Xavier is looking up at a building that is 123 meters away from him, at an angle of elevation of 52What is the building's height above Xavier's eye level , x, and the distance between Xavier and the top of the building (point ) x = 199.79m and y = 157.43m; x = 96.1m and y = 156.09m; x = 157.43m and y = 98.26m; x = 157.43m and y = 199.79m
In this problem, we have a right triangle formed with Xavier's eye level, the top of the building, and a point on the ground directly below Xavier. The distance between Xavier's eye level and the top of the building is the height we are looking for, and the distance between Xavier and the top of the building is the hypotenuse of the triangle.
Using trigonometry, we can determine the height of the building.
Let's consider the first set of coordinates: x = 199.79m and y = 157.43m.

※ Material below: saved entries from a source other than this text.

/-- RELAY_RETRY (R247). -/
def execRelayRetry (id : Nat) (s : State) : Host.Outcome State Fault Refusal := s.run (relayRetry id)

end Sys2Proof.Machine
end

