/-- In the word that a plain write stores: a bit of RW takes the written bit; a bit of RWL takes it while the lock is open
and keeps its value once the lock is set; a W1C bit stays set only where a 0 is written; a W1S bit becomes set where a
1 is written; every other bit, read-only and reserved ones among them, keeps its value. -/
def Obligations.AccessCodesRuleEachBit : Prop :=
 ∀ (r : RegRow) (locked : Bool) (old w i : Nat), old < 2 ^ 32 → i < 32 →
   (r.rw.testBit i = true → r.w1c.testBit i = false → r.w1s.testBit i = false → (r.merge locked old w).testBit i = w.testBit i) ∧
   (r.rw.testBit i = false → r.rwl.testBit i = true → r.w1c.testBit i = false → r.w1s.testBit i = false →
     (r.merge locked old w).testBit i = if locked then old.testBit i else w.testBit i) ∧
   (r.rw.testBit i = false → r.rwl.testBit i = false → r.w1c.testBit i = true → r.w1s.testBit i = false →
     (r.merge locked old w).testBit i = (old.testBit i && !w.testBit i)) ∧
   (r.rw.testBit i = false → r.rwl.testBit i = false → r.w1c.testBit i = false → r.w1s.testBit i = true →
     (r.merge locked old w).testBit i = (old.testBit i || w.testBit i)) ∧
   (r.rw.testBit i = false → r.rwl.testBit i = false → r.w1c.testBit i = false → r.w1s.testBit i = false →
     (r.merge locked old w).testBit i = old.testBit i)

/-- PWR_DRAIN_MAX has reset value 0x64 in domain D0. A write by any initiator with LIMIT 0 is rejected: it comes to the
record of a rejected write, and the register is not written. A write with a LIMIT from 1 to 65,535 stores it in bits
15:0 and leaves bits 31:16, which read 0, as they were, with every other register as the record of R7 leaves it; that
record is made exactly where bits 31:16 of the word are not 0. -/
def Obligations.DrainLimitTakesItsRange : Prop :=
 regReset Reg.pwrDrainMax = 100#32 ∧ (regAt Reg.pwrDrainMax).map (·.1.dom) = some 0 ∧
   (∀ (d e : Dev) (who : Initiator) (w : Word), d.inv → e = (if w.toNat < 65536 then d else d.errRsvd who false Reg.pwrDrainMax) →
     (w.toNat % 65536 = 0 → d.regWrite who Reg.pwrDrainMax w = d.errRsvd who true Reg.pwrDrainMax) ∧
     (w.toNat % 65536 ≠ 0 →
       d.regWrite who Reg.pwrDrainMax w = e.setReg Reg.pwrDrainMax ((e.reg Reg.pwrDrainMax &&& 0xFFFF0000#32) ||| (w &&& 0xFFFF#32)) ∧
       (d.regWrite who Reg.pwrDrainMax w).rd Fld.pwrDrainMax_limit = w.toNat % 65536 ∧
       ((d.regWrite who Reg.pwrDrainMax w).reg Reg.pwrDrainMax >>> 16 = e.reg Reg.pwrDrainMax >>> 16) ∧
       ∀ a, a ≠ Reg.pwrDrainMax → (d.regWrite who Reg.pwrDrainMax w).reg a = e.reg a))

/-- NDT_OUT_SKIP has reset value 0x00010000 in domain D22. A secure-state core and the host may write it: a word other
than 0 is stored, with every other register unchanged, and 0 is rejected. From another initiator the write is ignored
and recorded in ERR_DECODE. -/
def Obligations.OutgoingSkipTakesItsRange : Prop :=
 regReset Reg.ndtOutSkip = 0x10000#32 ∧ (regAt Reg.ndtOutSkip).map (·.1.dom) = some 22 ∧
   (∀ (d : Dev) (who : Initiator) (w : Word), d.inv →
     (d.secureOrHost who = true → w ≠ 0#32 → d.regWrite who Reg.ndtOutSkip w = d.setReg Reg.ndtOutSkip w ∧
       (d.regWrite who Reg.ndtOutSkip w).reg Reg.ndtOutSkip = w ∧ OnlyRegs d (d.regWrite who Reg.ndtOutSkip w) [Reg.ndtOutSkip]) ∧
     (d.secureOrHost who = true → d.regWrite who Reg.ndtOutSkip 0#32 = d.errRsvd who true Reg.ndtOutSkip) ∧
     (d.secureOrHost who = false → d.regWrite who Reg.ndtOutSkip w = d.refuseWrite who Reg.ndtOutSkip))

/-- At a NEW verdict for a frame with LQI up to 255 from the node in a slot: with LQ_KNOWN = 0, LQ becomes the frame's
LQI; else LQ plus the difference of LQI and LQ shifted right arithmetically by LQ_ALPHA, which lies from 0 to 255;
LQ_KNOWN becomes 1; LAST_RSSI, LAST_CH, LAST_BAND, LAST_PHY take the frame's values and RX_FRAMES rises by 1 up to its
greatest value. -/
def Obligations.LinkQualityFollowsItsRule : Prop :=
 ∀ (d : Dev) (s : Nat) (h : Mhr) (x : RxFrame), d.inv → x.lqi ≤ 255 →
   (d.cx s Cx.lqKnown = 0 → (d.newWriteBack s h x).cx s Cx.lq = x.lqi) ∧
   (d.cx s Cx.lqKnown = 1 → ((d.newWriteBack s h x).cx s Cx.lq : Int) = d.cx s Cx.lq + ((x.lqi : Int) - d.cx s Cx.lq) / 2 ^ d.rd Fld.ndtCfg_lqAlpha) ∧
   (d.newWriteBack s h x).cx s Cx.lqKnown = 1 ∧
   (d.newWriteBack s h x).cx s Cx.lastRssi = x.rssi % 2 ^ 8 ∧ (d.newWriteBack s h x).cx s Cx.lastCh = x.chan % 2 ^ 6 ∧
   (d.newWriteBack s h x).cx s Cx.lastBand = (if x.sub then 1 else 0) ∧ (d.newWriteBack s h x).cx s Cx.lastPhy = x.phy % 2 ^ 3 ∧
   (d.newWriteBack s h x).cx s Cx.rxFrames = min (d.cx s Cx.rxFrames + 1) 65535

/-- With the packet buffer's domain up and no parity failure: a write of BAR2 at a word offset from 0x100000 stores the
word in little-endian order at that place of the packet buffer, with every other byte, every register and every other
state unchanged, and a read there returns the four bytes; an access to the device areas below reads 0 and, unless the
boot code is BOOT_WAIT_HOST, its write is dropped and recorded in ERR_DECODE. With the domain down a read returns all
ones and both are recorded in ERR_GHOST. -/
def Obligations.TheHostReachesTheBufferWindow : Prop :=
 ∀ (d : Dev) (off : Nat) (w : Word), d.inv → off % 4 = 0 → off < 2 ^ 21 →
   (d.domUp 23 = true → 0x100000 ≤ off →
     (d.bar2Write .host off w).le (0x11000000 + off) 4 = w.toNat ∧
     (∀ b, b < 0x11000000 + off ∨ 0x11000000 + off + 4 ≤ b → (d.bar2Write .host off w).byte b = d.byte b) ∧
     d.bar2Write .host off w = { d with mem := (d.bar2Write .host off w).mem } ∧
     d.bar2Read .host off = (d, BitVec.ofNat 32 (d.le (0x11000000 + off) 4))) ∧
   (d.domUp 23 = true → off < 0x100000 → d.bar2Read .host off = (d, 0#32) ∧
     (d.rd Fld.sysBootStatus_code ≠ 2 → d.bar2Write .host off w = d.errDecode .host 1 true off)) ∧
   (d.domUp 23 = false → d.bar2Read .host off = (d.errGhost 1 false off 23, 0xFFFFFFFF#32) ∧
     d.bar2Write .host off w = d.errGhost 1 true off 23)
end

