theorem getLsbD_getBits (w : Word) (lo n i : Nat) (h : n ≤ 32) :
    ((w >>> lo) &&& ((BitVec.allOnes 32) >>> (32 - n))).getLsbD i = (decide (i < n) && w.getLsbD (lo + i)) := by
  simp only [BitVec.getLsbD_and, BitVec.getLsbD_ushiftRight, BitVec.getLsbD_allOnes]
  by_cases h1 : i < n
  · simp [h1, show 32 - n + i < 32 by omega]
  · simp [h1, show ¬ (32 - n + i < 32) by omega]

theorem getLsbD_putBits (w : Word) (lo n v i : Nat) (h : lo + n ≤ 32) :
    (putBits w lo n v).getLsbD i =
      if lo ≤ i ∧ i < lo + n then v.testBit (i - lo) else w.getLsbD i := by
  unfold putBits fieldMask
  simp only [BitVec.getLsbD_or, BitVec.getLsbD_and, BitVec.getLsbD_not, BitVec.getLsbD_shiftLeft,
    BitVec.getLsbD_ushiftRight, BitVec.getLsbD_allOnes, BitVec.getLsbD_ofNat]
  by_cases hi : i < 32
  · by_cases h1 : i < lo
    · simp [hi, h1, show ¬ lo ≤ i by omega]
    · by_cases h2 : i < lo + n
      · simp [hi, h1, h2, show lo ≤ i by omega, show 32 - n + (i - lo) < 32 by omega, show i - lo < 32 by omega]
      · simp [hi, h1, h2, show ¬ (32 - n + (i - lo) < 32) by omega]
  · simp [hi, show ¬ (lo ≤ i ∧ i < lo + n) by omega, BitVec.getLsbD_of_ge w i (by omega)]

theorem getBits_putBits_same (w : Word) (lo n v : Nat) (h : lo + n ≤ 32) :
    getBits (putBits w lo n v) lo n = v % 2 ^ n := by
  have hx : ((putBits w lo n v) >>> lo) &&& ((BitVec.allOnes 32) >>> (32 - n)) = BitVec.ofNat 32 (v % 2 ^ n) := by
    apply BitVec.eq_of_getLsbD_eq
    intro i hi
    rw [getLsbD_getBits _ _ _ _ (by omega), getLsbD_putBits _ _ _ _ _ h, BitVec.getLsbD_ofNat, Nat.testBit_mod_two_pow]
    by_cases h1 : i < n
    · simp [h1, hi, show lo + i < lo + n by omega]
    · simp [h1]
  unfold getBits
  rw [hx, BitVec.toNat_ofNat, Nat.mod_eq_of_lt]
  exact Nat.lt_of_lt_of_le (Nat.mod_lt _ (Nat.two_pow_pos _)) (Nat.pow_le_pow_right (by omega) (by omega))

theorem getBits_putBits_other (w : Word) (lo n v lo' n' : Nat) (h : lo + n ≤ lo' ∨ lo' + n' ≤ lo)
    (hl : lo + n ≤ 32) (h' : n' ≤ 32) : getBits (putBits w lo n v) lo' n' = getBits w lo' n' := by
  unfold getBits
  congr 1
  apply BitVec.eq_of_getLsbD_eq
  intro i hi
  rw [getLsbD_getBits _ _ _ _ h', getLsbD_getBits _ _ _ _ h', getLsbD_putBits _ _ _ _ _ hl]
  by_cases h1 : i < n'
  · rw [if_neg (by omega)]
  · simp [h1]

/-! The canonical form. -/

theorem spWf_mono {α : Type} [DecidableEq α] {dflt : Nat → α} {lo lo' : Nat} {l : List (Nat × α)} (hl : lo ≤ lo')
    (h : spWf dflt lo' l = true) : spWf dflt lo l = true := by
  cases l with
  | nil => rfl
  | cons e l =>
    simp only [spWf, Bool.and_eq_true, decide_eq_true_eq] at *
    exact ⟨⟨by omega, h.1.2⟩, h.2⟩

theorem spWf_put {α : Type} [DecidableEq α] {dflt : Nat → α} {lo a : Nat} {v : α} {l : List (Nat × α)} (ha : lo ≤ a)
    (hv : v ≠ dflt a) (h : spWf dflt lo l = true) : spWf dflt lo (spPut a v l) = true := by
  induction l generalizing lo with
  | nil => simp [spPut, spWf, ha, hv]
  | cons e l ih =>
    obtain ⟨j, w⟩ := e
    simp only [spWf, Bool.and_eq_true, decide_eq_true_eq] at h
    obtain ⟨⟨h1, h2⟩, h3⟩ := h
    unfold spPut
    split
    · subst_vars; simp [spWf, h1, hv, h3]
    · split
      · next hlt =>
        simp only [spWf, Bool.and_eq_true, decide_eq_true_eq]
        exact ⟨⟨ha, hv⟩, ⟨by omega, h2⟩, h3⟩
      · simp only [spWf, Bool.and_eq_true, decide_eq_true_eq]
        exact ⟨⟨h1, h2⟩, ih (by omega) h3⟩

theorem spWf_del {α : Type} [DecidableEq α] {dflt : Nat → α} {lo a : Nat} {l : List (Nat × α)}
    (h : spWf dflt lo l = true) : spWf dflt lo (spDel a l) = true := by
  induction l generalizing lo with
  | nil => rfl
  | cons e l ih =>
    obtain ⟨j, w⟩ := e
    have h' := h
    simp only [spWf, Bool.and_eq_true, decide_eq_true_eq] at h
    obtain ⟨⟨h1, h2⟩, h3⟩ := h
    unfold spDel
    split
    · exact spWf_mono (by omega) h3
    · split
      · exact h'
      · simp only [spWf, Bool.and_eq_true, decide_eq_true_eq]
        exact ⟨⟨h1, h2⟩, ih h3⟩


/-! Registers and fields. -/

theorem Dev.reg_setReg (d : Dev) (a b : Nat) (w : Word) (h : regsWf d.regs = true) :
    (d.setReg a w).reg b = if b = a then w else d.reg b := by
  unfold Dev.reg Dev.setReg
  exact spGet_write (dflt := regReset) h

theorem Dev.reg_wr (d : Dev) (f : Field) (v i b : Nat) (h : regsWf d.regs = true) :
    (d.wr f v i).reg b = if b = f.at i then putBits (d.reg b) f.lo f.n v else d.reg b := by
  unfold Dev.wr
  rw [Dev.reg_setReg _ _ _ _ h]
  split
  · subst_vars; rfl
  · rfl

/-- A field reads as what was written to it. -/
theorem Dev.rd_wr (d : Dev) (f : Field) (v i : Nat) (h : regsWf d.regs = true) (hf : f.lo + f.n ≤ 32) :
    (d.wr f v i).rd f i = v % 2 ^ f.n := by
  unfold Dev.rd
  rw [Dev.reg_wr _ _ _ _ _ h, if_pos rfl, getBits_putBits_same _ _ _ _ hf]

/-- A field of another register keeps its value. -/
theorem Dev.rd_wr_reg (d : Dev) (f g : Field) (v i j : Nat) (h : regsWf d.regs = true) (hn : g.at j ≠ f.at i) :
    (d.wr f v i).rd g j = d.rd g j := by
  unfold Dev.rd
  rw [Dev.reg_wr _ _ _ _ _ h, if_neg hn]

/-- A field of other bits of the register keeps its value. -/
theorem Dev.rd_wr_bits (d : Dev) (f g : Field) (v i j : Nat) (h : regsWf d.regs = true)
    (hb : f.lo + f.n ≤ g.lo ∨ g.lo + g.n ≤ f.lo) (hf : f.lo + f.n ≤ 32) (hg : g.n ≤ 32) :
    (d.wr f v i).rd g j = d.rd g j := by
  unfold Dev.rd
  rw [Dev.reg_wr _ _ _ _ _ h]
  split
  · exact getBits_putBits_other _ _ _ _ _ _ hb hf hg
  · rfl

theorem Dev.setReg_regsWf (d : Dev) (a : Nat) (w : Word) (h : regsWf d.regs = true) :
    regsWf (d.setReg a w).regs = true := by
  have hx : spWf regReset 0 (spWrite (regReset a) a w d.regs) = true := by
    unfold spWrite
    split
    · exact spWf_del h
    · exact spWf_put (Nat.zero_le _) ‹_› h
  exact hx

theorem Dev.wr_regsWf (d : Dev) (f : Field) (v i : Nat) (h : regsWf d.regs = true) : regsWf (d.wr f v i).regs = true :=
  Dev.setReg_regsWf _ _ _ h

/-! Memory. -/

/-- A byte reads as what was stored to it, and every other byte stays. -/
theorem Dev.byte_setByte (d : Dev) (a b : Nat) (v : Byte) (h : Memory.wf d.mem = true) :
    (d.setByte a v).byte b = if b = a then v else d.byte b := by
  unfold Dev.byte Dev.setByte
  exact spGet_write (dflt := fun _ => memDefault) h

/-! Updates that touch registers only. -/

theorem OnlyRegs.refl (d : Dev) (ex : List Nat) : OnlyRegs d d ex := ⟨rfl, fun _ _ => rfl⟩

theorem OnlyRegs.setReg (d : Dev) (a : Nat) (w : Word) (ex : List Nat) (h : regsWf d.regs = true) (ha : a ∈ ex) :
    OnlyRegs d (d.setReg a w) ex :=
  ⟨rfl, fun b hb => by rw [Dev.reg_setReg _ _ _ _ h, if_neg]; rintro rfl; exact hb ha⟩

theorem OnlyRegs.wr (d : Dev) (f : Field) (v i : Nat) (ex : List Nat) (h : regsWf d.regs = true) (ha : f.at i ∈ ex) :
    OnlyRegs d (d.wr f v i) ex := OnlyRegs.setReg _ _ _ _ h ha

theorem OnlyRegs.trans {d e t : Dev} {ex : List Nat} (h1 : OnlyRegs d e ex) (h2 : OnlyRegs e t ex) : OnlyRegs d t ex := by
  refine ⟨?_, fun a ha => (h2.2 a ha).trans (h1.2 a ha)⟩
  have := h2.1
  rw [h1.1] at this
  exact this

/-! Commands complete with what their meaning gives. -/

/-- A command whose arm runs `f` answers whatever holds of what `f` leaves. -/
theorem Answers.intro {c : Instr} {d : Dev} {P : Dev → Prop} {f : Dev → Dev} (he : ∀ s, exec c s = s.run f) (h : P (f d)) :
    Answers c d P := fun _ => ⟨_, he _, rfl, h⟩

The height (h) of the building can be calculated using the tangent function:
tan(angle) = h / x
tan(52) = h / 199.79
h = 199.79 * tan(52)
h ≈ 199.79 * 1.2826
h ≈ 256.39m
Therefore, the height of the building above Xavier's eye level is approximately 256.39 meters.
To find the distance between Xavier and the top of the building (point P), we can use the Pythagorean theorem.
Using the second set of coordinates: x = 96.1m and y = 156.09m.
We can let the distance between Xavier and point P be d.
Using the Pythagorean theorem:
d^2 = x^2 + y^2
d^2 = 96.1^2 + 156.09^2
d^2 ≈ 9243.21 + 24329.2481
d^2 ≈ 33572.4581
d ≈ √(33572.4581)
d ≈ 183.25m
Therefore, the distance between Xavier and the top of the building (point P) is approximately 183.25 meters.
This process can be repeated for the other sets of coordinates to find the respective results.